Ideally, one would use a mechanism that can track your buffers and give you a detailed breakdown of how much latency each component of your system adds. For instance, with an audio pipeline like this:

audio-capture → filter1 → filter2 → filter3 → audio-output

If you use GStreamer, you can use the latency tracer to measure how much latency filter1 adds, filter2 adds, and so on.

However, sometimes you need to measure latencies added by components outside of your control, for instance the audio APIs provided by the operating system, the audio drivers, or even the hardware itself. In that case it's really difficult, bordering on impossible, to do an automated breakdown.

But we do need some way of measuring those latencies, and I needed that for the aforementioned work. Maybe we can get an aggregated (total) number?

There's a simple way to do that if we can create a loopback connection in the audio setup. What's a loopback you ask?

Ouroboros snake biting its tail

Essentially, if we can redirect the audio output back to the audio input, that's called a loopback. The simplest way to do this is to connect the speaker-out/line-out to the microphone-in/line-in with a two-sided 3.5mm jack.

photo of male-to-male 3.5mm jack connecting speaker-out to mic-in

Now, when we send an audio wave down to the audio output, it'll show up on the audio input.

Hmm, what if we store the current time when we send the wave out, and compare it with the current time when we get it back?
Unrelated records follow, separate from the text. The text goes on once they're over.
/-! ## `updSheaf` -/

@[simp] theorem updSheaf_pending (n : Nat) (f : SheafSt → SheafSt) : (s.updSheaf n f).pending = s.pending := rfl
@[simp] theorem updSheaf_regs (n : Nat) (f : SheafSt → SheafSt) : (s.updSheaf n f).regs = s.regs := rfl
@[simp] theorem updSheaf_latches (n : Nat) (f : SheafSt → SheafSt) : (s.updSheaf n f).latches = s.latches := rfl
@[simp] theorem updSheaf_staged (n : Nat) (f : SheafSt → SheafSt) : (s.updSheaf n f).staged = s.staged := rfl
@[simp] theorem updSheaf_mem (n : Nat) (f : SheafSt → SheafSt) : (s.updSheaf n f).mem = s.mem := rfl
@[simp] theorem updSheaf_tlm (n : Nat) (f : SheafSt → SheafSt) : (s.updSheaf n f).tlm = s.tlm := rfl
@[simp] theorem updSheaf_time (n : Nat) (f : SheafSt → SheafSt) : (s.updSheaf n f).time = s.time := rfl
@[simp] theorem updSheaf_power (n : Nat) (f : SheafSt → SheafSt) : (s.updSheaf n f).power = s.power := rfl
@[simp] theorem updSheaf_boot (n : Nat) (f : SheafSt → SheafSt) : (s.updSheaf n f).boot = s.boot := rfl
@[simp] theorem updSheaf_wdog (n : Nat) (f : SheafSt → SheafSt) : (s.updSheaf n f).wdog = s.wdog := rfl
@[simp] theorem updSheaf_trans (n : Nat) (f : SheafSt → SheafSt) : (s.updSheaf n f).trans = s.trans := rfl
@[simp] theorem updSheaf_ports (n : Nat) (f : SheafSt → SheafSt) : (s.updSheaf n f).ports = s.ports := rfl
@[simp] theorem updSheaf_searches (n : Nat) (f : SheafSt → SheafSt) : (s.updSheaf n f).searches = s.searches := rfl
@[simp] theorem updSheaf_groups (n : Nat) (f : SheafSt → SheafSt) : (s.updSheaf n f).groups = s.groups := rfl
@[simp] theorem updSheaf_samplePhase (n : Nat) (f : SheafSt → SheafSt) : (s.updSheaf n f).samplePhase = s.samplePhase := rfl
@[simp] theorem updSheaf_detq (n : Nat) (f : SheafSt → SheafSt) : (s.updSheaf n f).detq = s.detq := rfl
@[simp] theorem updSheaf_spks (n : Nat) (f : SheafSt → SheafSt) : (s.updSheaf n f).spks = s.spks := rfl
@[simp] theorem updSheaf_frames (n : Nat) (f : SheafSt → SheafSt) : (s.updSheaf n f).frames = s.frames := rfl
@[simp] theorem updSheaf_nextFrame (n : Nat) (f : SheafSt → SheafSt) : (s.updSheaf n f).nextFrame = s.nextFrame := rfl
@[simp] theorem updSheaf_holds (n : Nat) (f : SheafSt → SheafSt) : (s.updSheaf n f).holds = s.holds := rfl
@[simp] theorem updSheaf_win (n : Nat) (f : SheafSt → SheafSt) : (s.updSheaf n f).win = s.win := rfl
@[simp] theorem updSheaf_lnk (n : Nat) (f : SheafSt → SheafSt) : (s.updSheaf n f).lnk = s.lnk := rfl
@[simp] theorem updSheaf_fuses (n : Nat) (f : SheafSt → SheafSt) : (s.updSheaf n f).fuses = s.fuses := rfl
@[simp] theorem updSheaf_ses (n : Nat) (f : SheafSt → SheafSt) : (s.updSheaf n f).ses = s.ses := rfl
@[simp] theorem updSheaf_pairs (n : Nat) (f : SheafSt → SheafSt) : (s.updSheaf n f).pairs = s.pairs := rfl
@[simp] theorem updSheaf_key (n : Nat) (f : SheafSt → SheafSt) : (s.updSheaf n f).key = s.key := rfl
@[simp] theorem updSheaf_cores (n : Nat) (f : SheafSt → SheafSt) : (s.updSheaf n f).cores = s.cores := rfl
@[simp] theorem updSheaf_fence (n : Nat) (f : SheafSt → SheafSt) : (s.updSheaf n f).fence = s.fence := rfl
@[simp] theorem updSheaf_sage (n : Nat) (f : SheafSt → SheafSt) : (s.updSheaf n f).sage = s.sage := rfl
@[simp] theorem updSheaf_usl (n : Nat) (f : SheafSt → SheafSt) : (s.updSheaf n f).usl = s.usl := rfl
@[simp] theorem updSheaf_eth (n : Nat) (f : SheafSt → SheafSt) : (s.updSheaf n f).eth = s.eth := rfl
@[simp] theorem updSheaf_xsp (n : Nat) (f : SheafSt → SheafSt) : (s.updSheaf n f).xsp = s.xsp := rfl
@[simp] theorem updSheaf_flt (n : Nat) (f : SheafSt → SheafSt) : (s.updSheaf n f).flt = s.flt := rfl
@[simp] theorem updSheaf_tmrs (n : Nat) (f : SheafSt → SheafSt) : (s.updSheaf n f).tmrs = s.tmrs := rfl
@[simp] theorem updSheaf_rtc (n : Nat) (f : SheafSt → SheafSt) : (s.updSheaf n f).rtc = s.rtc := rfl
@[simp] theorem updSheaf_int (n : Nat) (f : SheafSt → SheafSt) : (s.updSheaf n f).int = s.int := rfl
@[simp] theorem updSheaf_stl (n : Nat) (f : SheafSt → SheafSt) : (s.updSheaf n f).stl = s.stl := rfl
@[simp] theorem updSheaf_tag (n : Nat) (f : SheafSt → SheafSt) : (s.updSheaf n f).tag = s.tag := rfl
@[simp] theorem updSheaf_reader (n : Nat) (f : SheafSt → SheafSt) : (s.updSheaf n f).reader = s.reader := rfl
@[simp] theorem updSheaf_upd (n : Nat) (f : SheafSt → SheafSt) : (s.updSheaf n f).upd = s.upd := rfl
@[simp] theorem updSheaf_free (n : Nat) (f : SheafSt → SheafSt) : (s.updSheaf n f).free = s.free := rfl
@[simp] theorem updSheaf_out (n : Nat) (f : SheafSt → SheafSt) : (s.updSheaf n f).out = s.out := rfl
@[simp] theorem rget_updSheaf (n : Nat) (f : SheafSt → SheafSt) (b : Nat) : rget (s.updSheaf n f) b = rget s b := rfl
@[simp] theorem rbit_updSheaf (n : Nat) (f : SheafSt → SheafSt) (b i : Nat) : rbit (s.updSheaf n f) b i = rbit s b i := rfl
@[simp] theorem rfld_updSheaf (n : Nat) (f : SheafSt → SheafSt) (b hi lo : Nat) : rfld (s.updSheaf n f) b hi lo = rfld s b hi lo := rfl
@[simp] theorem updSheaf_core (n : Nat) (f : SheafSt → SheafSt) (k : Nat) : (s.updSheaf n f).core k = s.core k := rfl
@[simp] theorem updSheaf_port (n : Nat) (f : SheafSt → SheafSt) (k : Nat) : (s.updSheaf n f).port k = s.port k := rfl
@[simp] theorem updSheaf_search (n : Nat) (f : SheafSt → SheafSt) (k : Nat) : (s.updSheaf n f).search k = s.search k := rfl
@[simp] theorem updSheaf_tmr (n : Nat) (f : SheafSt → SheafSt) (k : Nat) : (s.updSheaf n f).tmr k = s.tmr k := rfl
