theorem execPortDcMeasureDone_keeps (hregs : Keep.regs P) (hports : Keep.ports P) (hsheaves : Keep.sheaves P) {p} {dci} {dcq} {s : State} (h : P s) {t : State} (e : execPortDcMeasureDone p dci dcq s = .next t) : P t := by
  obtain rfl := Host.Outcome.next.inj e
  extract_lets -underBinder -merge -useContext +onlyGivenNames x
  clear_value x
  split
  · refine Keep.ite ?_ ?_
    · extract_lets -underBinder -merge -useContext +onlyGivenNames x
      have hx : P x := by
        subst x
        refine State.updSheaf_keeps hsheaves ?_
        assumption
      clear_value x
      extract_lets -underBinder -merge -useContext +onlyGivenNames x
      have hx : P x := by
        subst x
        refine holdPort_keeps hregs hports ?_
        assumption
      clear_value x
      extract_lets -underBinder -merge -useContext +onlyGivenNames x
      have hx : P x := by
        subst x
        refine rset_keeps hregs ?_
        refine rset_keeps hregs ?_
        assumption
      clear_value x
      extract_lets -underBinder -merge -useContext +onlyGivenNames x
      have hx : P x := by
        subst x
        refine State.updPort_keeps hports ?_
        assumption
      clear_value x
      refine dcBegin_keeps hregs hports hsheaves ?_
      refine Keep.ite ?_ ?_
      · refine setState_keeps hregs ?_
        assumption
      · refine portOff_keeps hregs hports ?_
        assumption
    · assumption
  · assumption

theorem updTag_keeps (htag : Keep.tag P) {s : State} {f} (h : P s) (w : (f s.tag).store = s.tag.store) : P (updTag s f) := htag _ _ w h

theorem beginCommit_keeps (htag : Keep.tag P) {s : State} (h : P s) : P (beginCommit s) := by
  unfold beginCommit
  split
  · split
    · refine updTag_keeps htag ?_ ?_
      · assumption
      · rfl
    · refine updTag_keeps htag ?_ ?_
      · assumption
      · rfl
    · assumption
  · assumption

theorem askCommit_keeps (htag : Keep.tag P) {s : State} {c} (h : P s) : P (askCommit s c) := by
  unfold askCommit
  refine beginCommit_keeps htag ?_
  refine updTag_keeps htag ?_ ?_
  · assumption
  · rfl

theorem finishCommit_keeps (hstore : Keep.store P) {s : State} {c} (h : P s) : P (finishCommit s c) := hstore _ _ (BMap.wf_setOctets _ _) h

theorem failCommit_keeps (htag : Keep.tag P) {s : State} {c} (h : P s) : P (failCommit s c) := by
  unfold failCommit
  refine updTag_keeps htag ?_ ?_
  · assumption
  · rfl

theorem answer_keeps (hout : Keep.out P) {s : State} {o} (h : P s) : P (answer s o) := by
  unfold answer
  refine Keep.set_out hout ?_
  assumption

theorem endSession_keeps (hregs : Keep.regs P) (hlatches : Keep.latches P) (hstaged : Keep.staged P) (heth : Keep.eth P) (hint : Keep.int P) (hstl : Keep.stl P) (htag : Keep.tag P) (hout : Keep.out P) {s : State} (h : P s) : P (endSession s) := by
  unfold endSession
  extract_lets -underBinder -merge -useContext +onlyGivenNames x
  have hx : P x := by
    subst x
    refine Keep.ite ?_ ?_
    · refine setEvt_keeps hregs heth hint hstl hout ?_
      assumption
    · assumption
  clear_value x
  refine dropLatches_keeps hlatches hstaged ?_
  refine updTag_keeps htag ?_ ?_
  · assumption
  · rfl

theorem tagSelectName_keeps (htag : Keep.tag P) (hout : Keep.out P) {s : State} (h : P s) : P (tagSelectName s) := by
  unfold tagSelectName
  refine answer_keeps hout ?_
  refine updTag_keeps htag ?_ ?_
  · assumption
  · rfl

theorem tagSelectFile_keeps (htag : Keep.tag P) (hout : Keep.out P) {id} {s : State} (h : P s) : P (tagSelectFile id s) := by
  unfold tagSelectFile
  extract_lets -underBinder -merge -useContext +onlyGivenNames x
  clear_value x
  refine Keep.ite ?_ ?_
  · refine answer_keeps hout ?_
    assumption
  · refine answer_keeps hout ?_
    refine updTag_keeps htag ?_ ?_
    · assumption
    · rfl

theorem tagRead_keeps (hregs : Keep.regs P) (heth : Keep.eth P) (hint : Keep.int P) (hstl : Keep.stl P) (hout : Keep.out P) {off} {len} {s : State} (h : P s) : P (tagRead off len s) := by
  unfold tagRead
  extract_lets -underBinder -merge -useContext +onlyGivenNames x
  clear_value x
  refine Keep.ite ?_ ?_
  · refine answer_keeps hout ?_
    assumption
  · refine Keep.ite ?_ ?_
    · refine answer_keeps hout ?_
      assumption
    · refine Keep.ite ?_ ?_
      · refine answer_keeps hout ?_
        assumption
      · refine Keep.ite ?_ ?_
        · refine answer_keeps hout ?_
          refine setEvt_keeps hregs heth hint hstl hout ?_
          assumption
        · refine answer_keeps hout ?_
          assumption

theorem tagUpdate_keeps (htag : Keep.tag P) (hout : Keep.out P) {off} {data} {s : State} (h : P s) : P (tagUpdate off data s) := by
  unfold tagUpdate
  extract_lets -underBinder -merge -useContext +onlyGivenNames x
  clear_value x
  refine Keep.ite ?_ ?_
  · refine answer_keeps hout ?_
    assumption
  · refine Keep.ite ?_ ?_
    · refine answer_keeps hout ?_
      assumption
    · refine Keep.ite ?_ ?_
      · refine answer_keeps hout ?_
        assumption
      · refine Keep.ite ?_ ?_
        · refine answer_keeps hout ?_
          assumption
        · refine Keep.ite ?_ ?_
          · refine answer_keeps hout ?_
            assumption
          · refine Keep.foldl ?_ ?_
            · refine updTag_keeps htag ?_ ?_
              · assumption
              · rfl
            · intro _ _ _
              refine askCommit_keeps htag ?_
              assumption

theorem tagServe_keeps (htag : Keep.tag P) {c} {f : Sys2Proof.Machine.State → Sys2Proof.Machine.State} {s : State} (hf : ∀ s, P s → P (f s)) (h2 : P s) : P (tagServe c f s) := by
  unfold tagServe
  refine Keep.ite ?_ ?_
  · assumption
  · refine Keep.ite ?_ ?_
    · refine updTag_keeps htag ?_ ?_
      · assumption
      · rfl
    · refine hf _ ?_
      refine updTag_keeps htag ?_ ?_
      · assumption
      · rfl

theorem windowWrite_keeps (hregs : Keep.regs P) (heth : Keep.eth P) (hint : Keep.int P) (hstl : Keep.stl P) (htag : Keep.tag P) (hout : Keep.out P) {v} {s : State} (h : P s) : P (windowWrite v s) := by
  unfold windowWrite
  extract_lets -underBinder -merge -useContext +onlyGivenNames x
  clear_value x
  extract_lets -underBinder -merge -useContext +onlyGivenNames x
  have hx : P x := by
    subst x
    refine rsetFld_keeps hregs ?_
    assumption
  clear_value x
  extract_lets -underBinder -merge -useContext +onlyGivenNames x
  clear_value x
  extract_lets -underBinder -merge -useContext +onlyGivenNames x
  clear_value x
  split
  · refine updTag_keeps htag ?_ ?_
    · assumption
    · rfl
  · refine Keep.ite ?_ ?_
    · refine updTag_keeps htag ?_ ?_
      · assumption
      · rfl
    · refine setEvt_keeps hregs heth hint hstl hout ?_
      assumption

theorem windowRead_keeps (hregs : Keep.regs P) (heth : Keep.eth P) (hint : Keep.int P) (hstl : Keep.stl P) (hout : Keep.out P) {s : State} (h : P s) : P (windowRead s).2.2 := by
  unfold windowRead
  extract_lets -underBinder -merge -useContext +onlyGivenNames x
  clear_value x
  extract_lets -underBinder -merge -useContext +onlyGivenNames x
  clear_value x
  extract_lets -underBinder -merge -useContext +onlyGivenNames x
  clear_value x
  extract_lets -underBinder -merge -useContext +onlyGivenNames x
  have hx : P x := by
    subst x
    refine rsetFld_keeps hregs ?_
    assumption
  clear_value x
  extract_lets -underBinder -merge -useContext +onlyGivenNames x
  clear_value x
  split
  · dsimp -zeta only
    refine setEvt_keeps hregs heth hint hstl hout ?_
    assumption
  · dsimp -zeta only
    assumption

theorem hostCommit_keeps (hregs : Keep.regs P) (htag : Keep.tag P) {v} {s : State} (h : P s) : P (hostCommit v s) := by
  unfold hostCommit
  refine Keep.ite ?_ ?_
  · assumption
  · split
    · refine rsetFld_keeps hregs ?_
      assumption
    · extract_lets -underBinder -merge -useContext +onlyGivenNames x
      clear_value x
      refine Keep.ite ?_ ?_
      · refine rsetFld_keeps hregs ?_
        assumption
      · refine askCommit_keeps htag ?_
        refine rsetFld_keeps hregs ?_
        refine updTag_keeps htag ?_ ?_
        · assumption
        · rfl

theorem nvcfgWrite_keeps (htag : Keep.tag P) {lvl} {v} {s : State} (h : P s) : P (nvcfgWrite lvl v s) := by
  unfold nvcfgWrite
  refine Keep.ite ?_ ?_
  · refine askCommit_keeps htag ?_
    assumption
  · assumption

theorem nftWrite_keeps (hregs : Keep.regs P) (heth : Keep.eth P) (hint : Keep.int P) (hstl : Keep.stl P) (htag : Keep.tag P) (hout : Keep.out P) {lvl} {a} {v} {s : State} (h : P s) : P (nftWrite lvl a v s) := by
  unfold nftWrite
  refine Keep.ite ?_ ?_
  · assumption
  · refine Keep.ite ?_ ?_
    · refine Keep.ite ?_ ?_
      · refine updTag_keeps htag ?_ ?_
        · assumption
        · rfl
      · assumption
    · refine Keep.ite ?_ ?_
      · refine windowWrite_keeps hregs heth hint hstl htag hout ?_
        assumption
      · refine Keep.ite ?_ ?_
        · refine hostCommit_keeps hregs htag ?_
          assumption
        · refine Keep.ite ?_ ?_
          · refine nvcfgWrite_keeps htag ?_
            assumption
          · refine rwrite_keeps hregs ?_
            assumption

theorem execFieldOn_keeps (hregs : Keep.regs P) (heth : Keep.eth P) (hint : Keep.int P) (hstl : Keep.stl P) (htag : Keep.tag P) (hfree : Keep.free P) (hout : Keep.out P) {s : State} (h : P s) {t : State} (e : execFieldOn s = .next t) : P t := by
  obtain rfl := Host.Outcome.next.inj e
  refine Keep.ite ?_ ?_
  · assumption
  · extract_lets -underBinder -merge -useContext +onlyGivenNames x
    clear_value x
    extract_lets -underBinder -merge -useContext +onlyGivenNames x
    clear_value x
    extract_lets -underBinder -merge -useContext +onlyGivenNames x
    clear_value x
    extract_lets -underBinder -merge -useContext +onlyGivenNames x
    have hx : P x := by
      subst x
      refine Keep.ite ?_ ?_
      · refine updTag_keeps htag ?_ ?_
        · assumption
        · rfl
      · assumption
    clear_value x
    refine mgmtEvent_keeps hregs heth hout ?_
    refine chSettle_keeps hint hstl ?_
    refine bumpFree_keeps hfree ?_
    refine updTag_keeps htag ?_ ?_
    · refine eventSettle_keeps heth ?_
      assumption
    · rfl

theorem execReqa_keeps (htag : Keep.tag P) (hout : Keep.out P) {s : State} (h : P s) {t : State} (e : execReqa s = .next t) : P t := by
  obtain rfl := Host.Outcome.next.inj e
  refine Keep.ite ?_ ?_
  · refine answer_keeps hout ?_
    refine updTag_keeps htag ?_ ?_
    · assumption
    · rfl
  · assumption
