theorem breakTarget_keeps (hflash : Keep.flash P) (hfree : Keep.free P) {s : State} (h : P s) : P (breakTarget s) := by
  unfold breakTarget
  split
  · extract_lets -underBinder -merge -useContext +onlyGivenNames x
    clear_value x
    refine bumpFree_keeps hfree ?_
    refine flashPut_keeps hflash ?_
    assumption
  · assumption

theorem execFlashRead_keeps (hregs : Keep.regs P) (heth : Keep.eth P) (hxsp : Keep.xsp P) (hint : Keep.int P) (hstl : Keep.stl P) (hout : Keep.out P) {i} {s : State} (h : P s) {t : State} (e : execFlashRead i s = .next t) : P t := by
  obtain rfl := Host.Outcome.next.inj e
  refine xspGo_keeps hregs heth hxsp hint hstl hout ?_
  assumption

theorem execProgram_keeps (hregs : Keep.regs P) (heth : Keep.eth P) (hxsp : Keep.xsp P) (hint : Keep.int P) (hstl : Keep.stl P) (hout : Keep.out P) {i} {s : State} (h : P s) {t : State} (e : execProgram i s = .next t) : P t := by
  obtain rfl := Host.Outcome.next.inj e
  refine xspGo_keeps hregs heth hxsp hint hstl hout ?_
  assumption

theorem execErase4k_keeps (hregs : Keep.regs P) (heth : Keep.eth P) (hxsp : Keep.xsp P) (hint : Keep.int P) (hstl : Keep.stl P) (hout : Keep.out P) {i} {s : State} (h : P s) {t : State} (e : execErase4k i s = .next t) : P t := by
  obtain rfl := Host.Outcome.next.inj e
  refine xspGo_keeps hregs heth hxsp hint hstl hout ?_
  assumption

theorem execErase64k_keeps (hregs : Keep.regs P) (heth : Keep.eth P) (hxsp : Keep.xsp P) (hint : Keep.int P) (hstl : Keep.stl P) (hout : Keep.out P) {i} {s : State} (h : P s) {t : State} (e : execErase64k i s = .next t) : P t := by
  obtain rfl := Host.Outcome.next.inj e
  refine xspGo_keeps hregs heth hxsp hint hstl hout ?_
  assumption

theorem fillSlot_keeps (hregs : Keep.regs P) (hkey : Keep.key P) {s : State} {k} {key} {inst3} {depth} {use} (h : P s) : P (fillSlot s k key inst3 depth use) := by
  unfold fillSlot
  extract_lets -underBinder -merge -useContext +onlyGivenNames x
  clear_value x
  extract_lets -underBinder -merge -useContext +onlyGivenNames x
  clear_value x
  extract_lets -underBinder -merge -useContext +onlyGivenNames x
  have hx : P x := by
    subst x
    refine Keep.foldl ?_ ?_
    · assumption
    · intro _ _ _
      refine Keep.ite ?_ ?_
      · refine rsetBit_keeps hregs ?_
        assumption
      · assumption
  clear_value x
  extract_lets -underBinder -merge -useContext +onlyGivenNames x
  have hx : P x := by
    subst x
    refine rset_keeps hregs ?_
    assumption
  clear_value x
  extract_lets -underBinder -merge -useContext +onlyGivenNames x
  have hx : P x := by
    subst x
    refine rset_keeps hregs ?_
    assumption
  clear_value x
  refine Keep.set_key hkey ?_
  assumption

theorem derivationEnd_keeps (hregs : Keep.regs P) (heth : Keep.eth P) (hint : Keep.int P) (hstl : Keep.stl P) (hout : Keep.out P) {s : State} {st} (h : P s) : P (derivationEnd s st) := by
  unfold derivationEnd
  refine evt_keeps hregs heth hint hstl hout ?_
  refine rset_keeps hregs ?_
  assumption

theorem derive_keeps (hregs : Keep.regs P) (hkey : Keep.key P) (heth : Keep.eth P) (hint : Keep.int P) (hstl : Keep.stl P) (hout : Keep.out P) {s : State} (h : P s) : P (derive s) := by
  unfold derive
  extract_lets -underBinder -merge -useContext +onlyGivenNames x
  clear_value x
  extract_lets -underBinder -merge -useContext +onlyGivenNames x
  clear_value x
  split
  · refine derivationEnd_keeps hregs heth hint hstl hout ?_
    assumption
  · extract_lets -underBinder -merge -useContext +onlyGivenNames x
    clear_value x
    extract_lets -underBinder -merge -useContext +onlyGivenNames x
    clear_value x
    refine Keep.ite ?_ ?_
    · refine derivationEnd_keeps hregs heth hint hstl hout ?_
      assumption
    · refine Keep.ite ?_ ?_
      · refine derivationEnd_keeps hregs heth hint hstl hout ?_
        assumption
      · refine Keep.ite ?_ ?_
        · refine derivationEnd_keeps hregs heth hint hstl hout ?_
          assumption
        · split
          · refine derivationEnd_keeps hregs heth hint hstl hout ?_
            assumption
          · refine derivationEnd_keeps hregs heth hint hstl hout ?_
            refine fillSlot_keeps hregs hkey ?_
            assumption

theorem freeHandle_keeps (hregs : Keep.regs P) (hkey : Keep.key P) {v} {s : State} (h : P s) : P (freeHandle v s) := by
  unfold freeHandle
  split
  · assumption
  · extract_lets -underBinder -merge -useContext +onlyGivenNames x
    have hx : P x := by
      subst x
      refine rset_keeps hregs ?_
      assumption
    clear_value x
    refine Keep.set_key hkey ?_
    assumption
  · assumption

theorem messageEnd_keeps (hregs : Keep.regs P) (heth : Keep.eth P) (hint : Keep.int P) (hstl : Keep.stl P) (hout : Keep.out P) {s : State} {st} {typ} {h3} (h : P s) : P (messageEnd s st typ h3) := by
  unfold messageEnd
  extract_lets -underBinder -merge -useContext +onlyGivenNames x
  have hx : P x := by
    subst x
    refine rset_keeps hregs ?_
    assumption
  clear_value x
  refine setEvt_keeps hregs heth hint hstl hout ?_
  refine rset_keeps hregs ?_
  assumption

theorem msgGo_keeps (hregs : Keep.regs P) (hkey : Keep.key P) (heth : Keep.eth P) (hint : Keep.int P) (hstl : Keep.stl P) (hout : Keep.out P) {i} {lvl} {v} {s : State} (h : P s) : P (msgGo i lvl v s) := by
  unfold msgGo
  refine Keep.ite ?_ ?_
  · assumption
  · refine Keep.ite ?_ ?_
    · refine setEvt_keeps hregs heth hint hstl hout ?_
      refine rsetFld_keeps hregs ?_
      assumption
    · refine Keep.ite ?_ ?_
      · assumption
      · extract_lets -underBinder -merge -useContext +onlyGivenNames x
        clear_value x
        refine Keep.set_key hkey ?_
        assumption
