theorem execDcstat_keeps (hregs : Keep.regs P) (htime : Keep.time P) (hsheaves : Keep.sheaves P) (heth : Keep.eth P) (hint : Keep.int P) (hstl : Keep.stl P) (hout : Keep.out P) {x1} {p} {at_} {s : State} (h : P s) {t : State} (e : execDcstat x1 p at_ s = .next t) : P t := by
  obtain rfl := Host.Outcome.next.inj e
  refine calRequest_keeps hregs htime hsheaves heth hint hstl hout ?_
  assumption

theorem execLoleak_keeps (hregs : Keep.regs P) (htime : Keep.time P) (hsheaves : Keep.sheaves P) (heth : Keep.eth P) (hint : Keep.int P) (hstl : Keep.stl P) (hout : Keep.out P) {x1} {p} {at_} {s : State} (h : P s) {t : State} (e : execLoleak x1 p at_ s = .next t) : P t := by
  obtain rfl := Host.Outcome.next.inj e
  refine calRequest_keeps hregs htime hsheaves heth hint hstl hout ?_
  assumption

theorem execRecip_keeps (hregs : Keep.regs P) (htime : Keep.time P) (hsheaves : Keep.sheaves P) (heth : Keep.eth P) (hint : Keep.int P) (hstl : Keep.stl P) (hout : Keep.out P) {x1} {n} {at_} {s : State} (h : P s) {t : State} (e : execRecip x1 n at_ s = .next t) : P t := by
  obtain rfl := Host.Outcome.next.inj e
  refine calRequest_keeps hregs htime hsheaves heth hint hstl hout ?_
  assumption

theorem execVcob_keeps (hregs : Keep.regs P) (htime : Keep.time P) (hsheaves : Keep.sheaves P) (heth : Keep.eth P) (hint : Keep.int P) (hstl : Keep.stl P) (hout : Keep.out P) {x1} {n} {at_} {s : State} (h : P s) {t : State} (e : execVcob x1 n at_ s = .next t) : P t := by
  obtain rfl := Host.Outcome.next.inj e
  refine calRequest_keeps hregs htime hsheaves heth hint hstl hout ?_
  assumption

theorem execRefosc_keeps (hregs : Keep.regs P) (htime : Keep.time P) (heth : Keep.eth P) (hint : Keep.int P) (hstl : Keep.stl P) (hout : Keep.out P) {x1} {s : State} (h : P s) {t : State} (e : execRefosc x1 s = .next t) : P t := by
  obtain rfl := Host.Outcome.next.inj e
  refine refoscRequest_keeps hregs htime heth hint hstl hout ?_
  assumption

theorem execCalibrationBegin_keeps (hregs : Keep.regs P) (htime : Keep.time P) (hports : Keep.ports P) (hsheaves : Keep.sheaves P) (hspks : Keep.spks P) (hholds : Keep.holds P) (hlnk : Keep.lnk P) (heth : Keep.eth P) (hflt : Keep.flt P) (hint : Keep.int P) (hstl : Keep.stl P) (hfree : Keep.free P) (hout : Keep.out P) {n} {s : State} (h : P s) {t : State} (e : execCalibrationBegin n s = .next t) : P t := by
  obtain rfl := Host.Outcome.next.inj e
  split
  · refine Keep.ite ?_ ?_
    · assumption
    · extract_lets -underBinder -merge -useContext +onlyGivenNames x
      clear_value x
      extract_lets -underBinder -merge -useContext +onlyGivenNames x
      clear_value x
      refine Keep.ite ?_ ?_
      · extract_lets -underBinder -merge -useContext +onlyGivenNames x
        clear_value x
        refine State.updSheaf_keeps hsheaves ?_
        assumption
      · refine calStart_keeps hregs htime hports hsheaves hspks hholds hlnk heth hflt hint hstl hfree hout ?_
        assumption
  · assumption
Well, that's the total end-to-end latency!

If we send out a wave periodically, we can measure the latency continuously, even as things are switched around or the pipeline is dynamically reconfigured.

Some of you may notice that this is somewhat similar to how the `ping` command measures latencies across the Internet.

screenshot of ping to 192.168.1.1


Just like a network connection, the loopback connection can be lossy or noisy, f.ex. if you use loudspeakers and a microphone instead of a wire, or if you have (ugh) noise in your line. But unlike network packets, we lose all context once the waves leave our pipeline and we have no way of uniquely identifying each wave.

So the simplest reliable implementation is to have only one wave traveling down the pipeline at a time. If we send a wave out, say, once a second, we can wait about one second for it to show up, and otherwise presume that it was lost.

That's exactly how the audiolatency GStreamer plugin that I wrote works! Here you can see its output while measuring the combined latency of the WASAPI source and sink elements:


The first measurement will always be wrong because of various implementation details in the audio stack, but the next measurements should all be correct.

This mechanism does place an upper bound on the latency that we can measure, and on how often we can measure it, but it should be possible to take more frequent measurements by sending a new wave as soon as the previous one was received (with a 1 second timeout). So this is an enhancement that can be done if people need this feature.

Hope you find the element useful; go forth and measure!